━━━━━ Data listing

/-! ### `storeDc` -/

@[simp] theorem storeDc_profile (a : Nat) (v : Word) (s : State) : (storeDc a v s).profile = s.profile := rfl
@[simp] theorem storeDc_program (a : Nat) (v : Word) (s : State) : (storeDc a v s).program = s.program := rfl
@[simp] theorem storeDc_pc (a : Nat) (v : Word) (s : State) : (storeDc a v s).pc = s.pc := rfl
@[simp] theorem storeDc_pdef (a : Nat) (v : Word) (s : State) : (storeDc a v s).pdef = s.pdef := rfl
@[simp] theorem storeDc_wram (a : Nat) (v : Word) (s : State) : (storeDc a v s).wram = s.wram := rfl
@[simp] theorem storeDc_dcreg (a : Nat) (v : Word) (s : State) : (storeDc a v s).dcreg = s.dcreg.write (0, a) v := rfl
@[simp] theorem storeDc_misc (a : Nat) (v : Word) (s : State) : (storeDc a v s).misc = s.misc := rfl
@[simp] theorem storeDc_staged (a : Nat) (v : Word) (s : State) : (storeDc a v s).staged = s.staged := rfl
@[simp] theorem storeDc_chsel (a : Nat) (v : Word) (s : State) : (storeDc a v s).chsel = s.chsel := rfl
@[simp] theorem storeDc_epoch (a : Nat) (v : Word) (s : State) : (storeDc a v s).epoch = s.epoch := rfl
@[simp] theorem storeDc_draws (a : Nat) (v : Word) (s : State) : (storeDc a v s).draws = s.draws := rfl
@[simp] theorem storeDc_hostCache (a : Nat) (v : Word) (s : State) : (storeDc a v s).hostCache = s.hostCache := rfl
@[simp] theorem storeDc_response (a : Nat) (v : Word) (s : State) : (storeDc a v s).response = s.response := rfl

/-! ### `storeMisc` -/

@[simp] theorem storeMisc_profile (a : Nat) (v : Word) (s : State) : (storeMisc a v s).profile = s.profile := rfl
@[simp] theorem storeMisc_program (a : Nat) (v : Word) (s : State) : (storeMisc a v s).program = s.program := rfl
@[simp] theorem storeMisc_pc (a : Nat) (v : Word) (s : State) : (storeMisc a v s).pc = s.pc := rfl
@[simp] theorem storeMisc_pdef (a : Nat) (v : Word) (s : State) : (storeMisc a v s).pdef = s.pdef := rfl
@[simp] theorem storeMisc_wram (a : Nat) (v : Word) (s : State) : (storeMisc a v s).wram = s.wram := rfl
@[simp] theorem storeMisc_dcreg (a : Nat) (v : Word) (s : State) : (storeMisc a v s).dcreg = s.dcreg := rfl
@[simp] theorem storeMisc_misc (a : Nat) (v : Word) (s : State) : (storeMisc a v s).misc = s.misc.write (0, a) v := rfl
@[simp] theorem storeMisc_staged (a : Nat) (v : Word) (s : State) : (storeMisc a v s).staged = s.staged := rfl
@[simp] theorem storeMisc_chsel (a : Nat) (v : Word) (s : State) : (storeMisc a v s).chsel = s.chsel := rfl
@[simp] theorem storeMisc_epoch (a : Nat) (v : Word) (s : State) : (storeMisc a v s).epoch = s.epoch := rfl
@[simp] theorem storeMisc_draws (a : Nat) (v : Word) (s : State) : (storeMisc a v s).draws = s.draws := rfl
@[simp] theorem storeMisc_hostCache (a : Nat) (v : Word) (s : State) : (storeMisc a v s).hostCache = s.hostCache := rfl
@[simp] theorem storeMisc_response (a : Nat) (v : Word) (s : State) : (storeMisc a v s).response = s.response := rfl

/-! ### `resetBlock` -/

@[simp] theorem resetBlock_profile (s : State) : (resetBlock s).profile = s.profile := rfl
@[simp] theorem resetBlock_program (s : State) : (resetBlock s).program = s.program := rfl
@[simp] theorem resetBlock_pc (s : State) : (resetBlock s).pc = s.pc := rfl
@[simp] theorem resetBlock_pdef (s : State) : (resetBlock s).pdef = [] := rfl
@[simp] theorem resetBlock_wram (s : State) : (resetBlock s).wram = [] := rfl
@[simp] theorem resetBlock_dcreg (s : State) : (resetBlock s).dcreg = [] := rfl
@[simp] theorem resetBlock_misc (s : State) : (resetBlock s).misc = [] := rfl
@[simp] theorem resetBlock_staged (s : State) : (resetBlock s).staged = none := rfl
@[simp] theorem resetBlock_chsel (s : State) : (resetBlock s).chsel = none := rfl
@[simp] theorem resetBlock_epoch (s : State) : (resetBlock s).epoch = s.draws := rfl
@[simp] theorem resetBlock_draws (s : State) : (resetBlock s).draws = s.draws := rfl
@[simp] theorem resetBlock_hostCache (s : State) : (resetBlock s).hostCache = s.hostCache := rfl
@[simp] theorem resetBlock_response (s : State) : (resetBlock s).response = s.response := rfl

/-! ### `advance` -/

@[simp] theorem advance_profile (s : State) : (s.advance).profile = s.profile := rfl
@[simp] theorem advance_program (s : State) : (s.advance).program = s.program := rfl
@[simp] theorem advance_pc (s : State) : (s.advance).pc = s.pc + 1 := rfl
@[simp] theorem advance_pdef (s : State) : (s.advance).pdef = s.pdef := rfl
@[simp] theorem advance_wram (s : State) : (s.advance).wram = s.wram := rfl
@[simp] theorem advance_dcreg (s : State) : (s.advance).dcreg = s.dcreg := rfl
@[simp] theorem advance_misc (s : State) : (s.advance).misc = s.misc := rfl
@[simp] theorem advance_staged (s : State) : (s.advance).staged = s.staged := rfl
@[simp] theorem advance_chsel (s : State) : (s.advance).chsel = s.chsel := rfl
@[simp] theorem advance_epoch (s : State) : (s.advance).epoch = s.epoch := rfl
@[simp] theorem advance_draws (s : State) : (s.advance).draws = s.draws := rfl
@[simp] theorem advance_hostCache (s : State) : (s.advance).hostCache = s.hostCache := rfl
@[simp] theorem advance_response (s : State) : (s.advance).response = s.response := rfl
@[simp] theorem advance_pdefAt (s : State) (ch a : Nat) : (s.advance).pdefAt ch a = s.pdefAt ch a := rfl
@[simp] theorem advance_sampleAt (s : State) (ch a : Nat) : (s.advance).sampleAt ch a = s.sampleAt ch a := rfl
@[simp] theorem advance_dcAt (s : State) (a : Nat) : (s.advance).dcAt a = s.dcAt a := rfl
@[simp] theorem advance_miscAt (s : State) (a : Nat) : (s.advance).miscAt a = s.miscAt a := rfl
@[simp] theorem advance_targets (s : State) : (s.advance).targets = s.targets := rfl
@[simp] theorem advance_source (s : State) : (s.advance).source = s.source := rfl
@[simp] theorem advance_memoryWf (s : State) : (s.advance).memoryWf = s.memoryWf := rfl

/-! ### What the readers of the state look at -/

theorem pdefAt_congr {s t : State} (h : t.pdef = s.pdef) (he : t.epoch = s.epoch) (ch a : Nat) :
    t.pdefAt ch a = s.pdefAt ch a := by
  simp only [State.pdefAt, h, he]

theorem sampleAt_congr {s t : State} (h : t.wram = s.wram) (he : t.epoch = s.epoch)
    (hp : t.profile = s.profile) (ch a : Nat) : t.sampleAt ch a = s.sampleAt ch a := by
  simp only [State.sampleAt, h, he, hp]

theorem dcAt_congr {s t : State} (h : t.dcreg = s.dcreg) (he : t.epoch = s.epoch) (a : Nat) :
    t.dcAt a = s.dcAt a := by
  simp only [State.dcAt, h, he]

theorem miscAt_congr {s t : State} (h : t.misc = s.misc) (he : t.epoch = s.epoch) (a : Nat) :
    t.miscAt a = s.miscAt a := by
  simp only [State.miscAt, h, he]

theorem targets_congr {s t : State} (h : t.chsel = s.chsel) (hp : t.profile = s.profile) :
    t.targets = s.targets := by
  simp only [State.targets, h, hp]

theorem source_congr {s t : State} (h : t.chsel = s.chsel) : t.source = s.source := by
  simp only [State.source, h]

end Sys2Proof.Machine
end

━━━━━━━━━━

Try it:
Repeat, word for word, the lines from the start of the records to the line that contains "s.dcreg.write (0, a) v := rfl", both of them included, and no others.

Reply to the task:
/-! ### `storeDc` -/

@[simp] theorem storeDc_profile (a : Nat) (v : Word) (s : State) : (storeDc a v s).profile = s.profile := rfl
@[simp] theorem storeDc_program (a : Nat) (v : Word) (s : State) : (storeDc a v s).program = s.program := rfl
@[simp] theorem storeDc_pc (a : Nat) (v : Word) (s : State) : (storeDc a v s).pc = s.pc := rfl
@[simp] theorem storeDc_pdef (a : Nat) (v : Word) (s : State) : (storeDc a v s).pdef = s.pdef := rfl
@[simp] theorem storeDc_wram (a : Nat) (v : Word) (s : State) : (storeDc a v s).wram = s.wram := rfl
@[simp] theorem storeDc_dcreg (a : Nat) (v : Word) (s : State) : (storeDc a v s).dcreg = s.dcreg.write (0, a) v := rfl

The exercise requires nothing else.